-- ==== Sys2Proof/Laws/WrTallyOps.lean ====
section
/-! SUPPORT. The registers that each operation of Machine/TallyOps.lean may change. -/

set_option Elab.async false

namespace Sys2Proof.Machine

theorem State.tlyFull_wr {m : Nat} {s0 : State} (s : State) (a1 : _) (hm : subMask 0x200000000000000000000000000000000000000000000000000000000000000000000000000000000000000000000000000000 m = true) (h : Wr m s0 s) : Wr m s0 (State.tlyFull s a1) := by
  refine Wr.lift (f := 0x200000000000000000000000000000000000000000000000000000000000000000000000000000000000000000000000000000) ?_ hm h
  unfold State.tlyFull
  repeat' first
    | exact rfl
    | (refine (?_ : _ = true); dsimp only [List.all]; exact rfl)
    | with_reducible exact Wr.refl _ _
    | with_reducible assumption
    | with_reducible apply State.inc_wr
    | with_reducible apply Wr.of_keep (f := 272) (State.raise_keep (m := 272) _ _ rfl (Keep.refl _ _)) rfl
    | with_reducible apply Wr.of_keep (f := 131072) (State.tlyUpd_keep (m := 131072) _ _ rfl (Keep.refl _ _)) rfl
    | with_reducible apply Wr.ite <;> intro _
    | with_reducible apply Wr.foldl <;> try intro _ _ _
    | with_reducible apply Wr.foldl_snd <;> try intro _ _ _
    | with_reducible refine Wr.of_snd ‹_ = (_, _)› ?_
    | with_reducible refine Wr.of_snd2 ‹_ = (_, _, _)› ?_
    | with_reducible apply Wr.of_id
    | split
    | dsimp only

theorem State.tlyEnd_wr {m : Nat} {s0 : State} (s : State) (a1 : _) (a2 : _) (a3 : _) (hm : subMask 0x400000000000000000000000000000000000000000000000000000000000000000000000000000000000000000000000000000 m = true) (h : Wr m s0 s) : Wr m s0 (State.tlyEnd s a1 a2 a3) := by
  refine Wr.lift (f := 0x400000000000000000000000000000000000000000000000000000000000000000000000000000000000000000000000000000) ?_ hm h
  unfold State.tlyEnd
  repeat' first
    | exact rfl
    | (refine (?_ : _ = true); dsimp only [List.all]; exact rfl)
    | with_reducible exact Wr.refl _ _
    | with_reducible assumption
    | with_reducible apply Wr.of_keep (f := 131072) (State.tlyUpd_keep (m := 131072) _ _ rfl (Keep.refl _ _)) rfl
    | with_reducible apply Wr.of_keep (f := 131072) (State.tlyArm_keep (m := 131072) _ rfl (Keep.refl _ _)) rfl
    | with_reducible apply Wr.of_keep (f := 131344) (State.release_keep (m := 131344) _ _ _ rfl (Keep.refl _ _)) rfl
    | with_reducible apply State.inc_wr
    | with_reducible apply Wr.ite <;> intro _
    | with_reducible apply Wr.foldl <;> try intro _ _ _
    | with_reducible apply Wr.foldl_snd <;> try intro _ _ _
    | with_reducible refine Wr.of_snd ‹_ = (_, _)› ?_
    | with_reducible refine Wr.of_snd2 ‹_ = (_, _, _)› ?_
    | with_reducible apply Wr.of_id
    | split
    | dsimp only

theorem State.enqStat_wr {m : Nat} {s0 : State} (s : State) (a1 : _) (a2 : _) (a3 : _) (hm : subMask 0x200000000000000000000000000000000000000000000000000000000000000000000000000000000000000000000000000 m = true) (h : Wr m s0 s) : Wr m s0 (State.enqStat s a1 a2 a3) := by
  refine Wr.lift (f := 0x200000000000000000000000000000000000000000000000000000000000000000000000000000000000000000000000000) ?_ hm h
  unfold State.enqStat
  repeat' first
    | exact rfl
    | (refine (?_ : _ = true); dsimp only [List.all]; exact rfl)
    | with_reducible exact Wr.refl _ _
    | with_reducible assumption
    | with_reducible apply State.commit_wr
    | with_reducible apply Wr.ite <;> intro _
    | with_reducible apply Wr.foldl <;> try intro _ _ _
    | with_reducible apply Wr.foldl_snd <;> try intro _ _ _
    | with_reducible refine Wr.of_snd ‹_ = (_, _)› ?_
    | with_reducible refine Wr.of_snd2 ‹_ = (_, _, _)› ?_
    | with_reducible apply Wr.of_id
    | split
    | dsimp only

INSTRUCTIONS TO FOLLOW: Of the lines above, show those in which "enqStat" appears.

RESPONSE AREA:
theorem State.enqStat_wr {m : Nat} {s0 : State} (s : State) (a1 : _) (a2 : _) (a3 : _) (hm : subMask 0x200000000000000000000000000000000000000000000000000000000000000000000000000000000000000000000000000 m = true) (h : Wr m s0 s) : Wr m s0 (State.enqStat s a1 a2 a3) := by
  unfold State.enqStat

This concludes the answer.